--- Input ---

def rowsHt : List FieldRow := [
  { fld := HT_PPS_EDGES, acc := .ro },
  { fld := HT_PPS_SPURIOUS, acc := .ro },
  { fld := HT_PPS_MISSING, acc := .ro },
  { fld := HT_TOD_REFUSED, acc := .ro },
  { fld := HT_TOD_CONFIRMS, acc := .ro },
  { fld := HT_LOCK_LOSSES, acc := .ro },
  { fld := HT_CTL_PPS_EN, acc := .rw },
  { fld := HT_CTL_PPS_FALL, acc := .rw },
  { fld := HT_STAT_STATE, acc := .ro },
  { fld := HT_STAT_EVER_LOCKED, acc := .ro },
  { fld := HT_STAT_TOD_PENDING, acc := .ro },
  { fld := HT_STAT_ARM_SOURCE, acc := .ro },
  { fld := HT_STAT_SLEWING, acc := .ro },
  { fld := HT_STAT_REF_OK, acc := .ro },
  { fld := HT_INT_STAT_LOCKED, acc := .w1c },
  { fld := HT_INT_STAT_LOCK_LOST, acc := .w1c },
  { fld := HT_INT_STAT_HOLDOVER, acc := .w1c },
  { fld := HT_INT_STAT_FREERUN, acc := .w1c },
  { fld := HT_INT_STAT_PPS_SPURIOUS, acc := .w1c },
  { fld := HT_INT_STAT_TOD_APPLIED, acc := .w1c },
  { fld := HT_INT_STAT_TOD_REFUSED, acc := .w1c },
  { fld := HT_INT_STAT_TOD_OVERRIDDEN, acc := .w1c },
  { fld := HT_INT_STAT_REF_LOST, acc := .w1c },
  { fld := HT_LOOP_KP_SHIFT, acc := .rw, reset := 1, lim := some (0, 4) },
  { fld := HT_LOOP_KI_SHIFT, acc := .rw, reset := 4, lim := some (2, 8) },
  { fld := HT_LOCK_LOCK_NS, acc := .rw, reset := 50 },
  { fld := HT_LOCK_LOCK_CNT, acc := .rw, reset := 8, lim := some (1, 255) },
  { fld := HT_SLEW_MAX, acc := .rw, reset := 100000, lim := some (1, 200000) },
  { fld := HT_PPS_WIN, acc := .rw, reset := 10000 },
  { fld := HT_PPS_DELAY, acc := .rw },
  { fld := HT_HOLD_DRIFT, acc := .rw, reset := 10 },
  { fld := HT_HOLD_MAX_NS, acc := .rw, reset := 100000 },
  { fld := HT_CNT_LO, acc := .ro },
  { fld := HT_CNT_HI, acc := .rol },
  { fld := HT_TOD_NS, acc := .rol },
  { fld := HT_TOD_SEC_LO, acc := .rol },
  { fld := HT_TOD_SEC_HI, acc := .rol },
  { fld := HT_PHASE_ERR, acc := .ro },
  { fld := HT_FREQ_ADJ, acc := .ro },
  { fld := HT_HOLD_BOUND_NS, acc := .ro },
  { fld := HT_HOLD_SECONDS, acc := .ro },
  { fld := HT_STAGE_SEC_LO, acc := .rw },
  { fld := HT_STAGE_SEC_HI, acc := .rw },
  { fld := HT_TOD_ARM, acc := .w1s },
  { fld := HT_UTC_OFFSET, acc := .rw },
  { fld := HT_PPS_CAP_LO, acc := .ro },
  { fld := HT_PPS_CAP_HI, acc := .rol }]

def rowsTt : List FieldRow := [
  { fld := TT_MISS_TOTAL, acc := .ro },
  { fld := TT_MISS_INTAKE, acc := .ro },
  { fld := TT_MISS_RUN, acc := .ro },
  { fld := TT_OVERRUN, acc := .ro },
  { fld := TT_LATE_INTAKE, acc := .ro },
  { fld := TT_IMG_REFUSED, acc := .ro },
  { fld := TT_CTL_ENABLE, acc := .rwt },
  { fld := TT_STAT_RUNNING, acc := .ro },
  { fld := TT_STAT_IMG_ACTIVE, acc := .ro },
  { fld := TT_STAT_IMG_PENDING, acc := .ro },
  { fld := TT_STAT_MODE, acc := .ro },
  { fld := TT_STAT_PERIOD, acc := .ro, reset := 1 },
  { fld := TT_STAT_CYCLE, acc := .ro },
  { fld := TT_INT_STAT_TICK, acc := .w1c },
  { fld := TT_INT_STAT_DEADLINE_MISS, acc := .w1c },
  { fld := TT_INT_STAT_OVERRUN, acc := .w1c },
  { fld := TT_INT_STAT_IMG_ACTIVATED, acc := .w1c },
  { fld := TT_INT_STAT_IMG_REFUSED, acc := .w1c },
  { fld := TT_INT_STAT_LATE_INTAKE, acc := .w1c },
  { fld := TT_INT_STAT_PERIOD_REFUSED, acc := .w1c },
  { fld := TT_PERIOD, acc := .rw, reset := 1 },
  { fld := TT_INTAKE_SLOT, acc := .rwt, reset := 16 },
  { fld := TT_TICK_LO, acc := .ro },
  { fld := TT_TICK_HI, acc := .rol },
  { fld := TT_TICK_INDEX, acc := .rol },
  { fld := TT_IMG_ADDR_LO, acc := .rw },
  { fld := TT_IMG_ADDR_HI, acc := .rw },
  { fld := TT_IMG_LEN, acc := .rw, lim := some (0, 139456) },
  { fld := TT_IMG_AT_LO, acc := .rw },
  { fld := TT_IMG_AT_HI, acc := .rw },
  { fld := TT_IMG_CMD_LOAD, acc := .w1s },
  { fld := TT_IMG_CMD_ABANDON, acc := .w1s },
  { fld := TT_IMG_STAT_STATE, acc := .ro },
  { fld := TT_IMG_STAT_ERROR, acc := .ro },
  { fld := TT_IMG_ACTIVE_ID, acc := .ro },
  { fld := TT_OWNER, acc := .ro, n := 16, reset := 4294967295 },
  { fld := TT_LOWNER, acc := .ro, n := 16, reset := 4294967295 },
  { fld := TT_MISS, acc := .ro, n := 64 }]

---
--- Input ---

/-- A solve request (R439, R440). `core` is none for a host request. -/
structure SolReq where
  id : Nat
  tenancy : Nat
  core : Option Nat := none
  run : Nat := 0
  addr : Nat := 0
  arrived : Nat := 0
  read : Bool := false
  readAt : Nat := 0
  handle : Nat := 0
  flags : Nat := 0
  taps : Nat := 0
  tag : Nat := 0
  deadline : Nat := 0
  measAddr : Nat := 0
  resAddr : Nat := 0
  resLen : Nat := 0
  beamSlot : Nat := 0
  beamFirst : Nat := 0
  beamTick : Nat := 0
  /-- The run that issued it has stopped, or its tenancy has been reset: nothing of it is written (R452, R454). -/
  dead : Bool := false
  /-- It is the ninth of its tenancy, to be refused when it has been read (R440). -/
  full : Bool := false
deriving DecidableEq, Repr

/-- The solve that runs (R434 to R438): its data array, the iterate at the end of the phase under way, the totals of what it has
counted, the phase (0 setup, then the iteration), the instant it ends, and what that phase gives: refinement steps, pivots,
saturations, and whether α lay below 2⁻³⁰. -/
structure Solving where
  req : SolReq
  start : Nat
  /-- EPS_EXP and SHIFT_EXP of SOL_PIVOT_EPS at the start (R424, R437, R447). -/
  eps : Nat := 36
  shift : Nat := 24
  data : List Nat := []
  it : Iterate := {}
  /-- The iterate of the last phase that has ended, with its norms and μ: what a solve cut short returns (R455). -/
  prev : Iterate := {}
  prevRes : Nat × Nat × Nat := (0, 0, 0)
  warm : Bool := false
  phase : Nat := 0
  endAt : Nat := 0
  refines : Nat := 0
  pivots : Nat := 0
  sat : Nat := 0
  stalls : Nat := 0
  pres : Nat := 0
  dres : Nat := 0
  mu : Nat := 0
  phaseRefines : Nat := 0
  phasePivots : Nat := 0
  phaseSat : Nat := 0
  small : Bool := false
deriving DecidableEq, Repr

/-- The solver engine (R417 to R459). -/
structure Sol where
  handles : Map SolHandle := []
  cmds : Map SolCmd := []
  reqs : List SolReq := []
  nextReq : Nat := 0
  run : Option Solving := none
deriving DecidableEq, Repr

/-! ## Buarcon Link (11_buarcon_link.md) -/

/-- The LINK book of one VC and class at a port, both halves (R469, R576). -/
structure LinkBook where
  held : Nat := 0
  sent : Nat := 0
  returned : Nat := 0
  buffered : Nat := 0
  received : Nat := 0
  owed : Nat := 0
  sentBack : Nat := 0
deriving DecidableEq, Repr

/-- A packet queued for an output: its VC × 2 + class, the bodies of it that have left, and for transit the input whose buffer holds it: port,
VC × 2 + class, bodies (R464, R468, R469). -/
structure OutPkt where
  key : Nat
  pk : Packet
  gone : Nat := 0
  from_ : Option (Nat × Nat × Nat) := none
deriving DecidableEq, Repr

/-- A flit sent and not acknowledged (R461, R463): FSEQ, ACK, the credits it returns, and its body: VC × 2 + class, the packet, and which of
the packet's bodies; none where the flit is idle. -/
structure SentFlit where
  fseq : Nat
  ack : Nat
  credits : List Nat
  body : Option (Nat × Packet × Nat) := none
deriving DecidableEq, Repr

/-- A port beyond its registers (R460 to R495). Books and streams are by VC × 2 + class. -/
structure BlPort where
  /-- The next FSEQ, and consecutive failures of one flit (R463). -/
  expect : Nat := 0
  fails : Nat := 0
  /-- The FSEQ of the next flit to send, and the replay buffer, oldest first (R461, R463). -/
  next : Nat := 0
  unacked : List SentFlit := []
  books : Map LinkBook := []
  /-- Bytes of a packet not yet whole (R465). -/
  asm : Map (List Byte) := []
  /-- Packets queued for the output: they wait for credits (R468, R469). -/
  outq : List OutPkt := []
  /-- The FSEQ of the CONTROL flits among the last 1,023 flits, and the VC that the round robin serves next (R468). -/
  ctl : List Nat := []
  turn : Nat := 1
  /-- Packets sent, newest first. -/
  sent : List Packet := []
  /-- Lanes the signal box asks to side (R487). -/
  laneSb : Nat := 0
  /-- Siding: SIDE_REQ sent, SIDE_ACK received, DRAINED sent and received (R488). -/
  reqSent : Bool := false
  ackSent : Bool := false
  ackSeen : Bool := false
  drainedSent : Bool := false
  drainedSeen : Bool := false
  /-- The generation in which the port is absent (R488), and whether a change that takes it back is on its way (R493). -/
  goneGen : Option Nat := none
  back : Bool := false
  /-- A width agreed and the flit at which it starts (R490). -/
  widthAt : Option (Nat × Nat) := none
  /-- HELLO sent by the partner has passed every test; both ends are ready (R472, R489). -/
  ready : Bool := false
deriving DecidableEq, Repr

---

Out of the data above, give again only the lines starting at the one holding "fld := TT_STAT_RUNNING, acc" and ending at the one holding "fld := TT_INT_STAT_OVERRUN, acc", unchanged.

  { fld := TT_STAT_RUNNING, acc := .ro },
  { fld := TT_STAT_IMG_ACTIVE, acc := .ro },
  { fld := TT_STAT_IMG_PENDING, acc := .ro },
  { fld := TT_STAT_MODE, acc := .ro },
  { fld := TT_STAT_PERIOD, acc := .ro, reset := 1 },
  { fld := TT_STAT_CYCLE, acc := .ro },
  { fld := TT_INT_STAT_TICK, acc := .w1c },
  { fld := TT_INT_STAT_DEADLINE_MISS, acc := .w1c },
  { fld := TT_INT_STAT_OVERRUN, acc := .w1c },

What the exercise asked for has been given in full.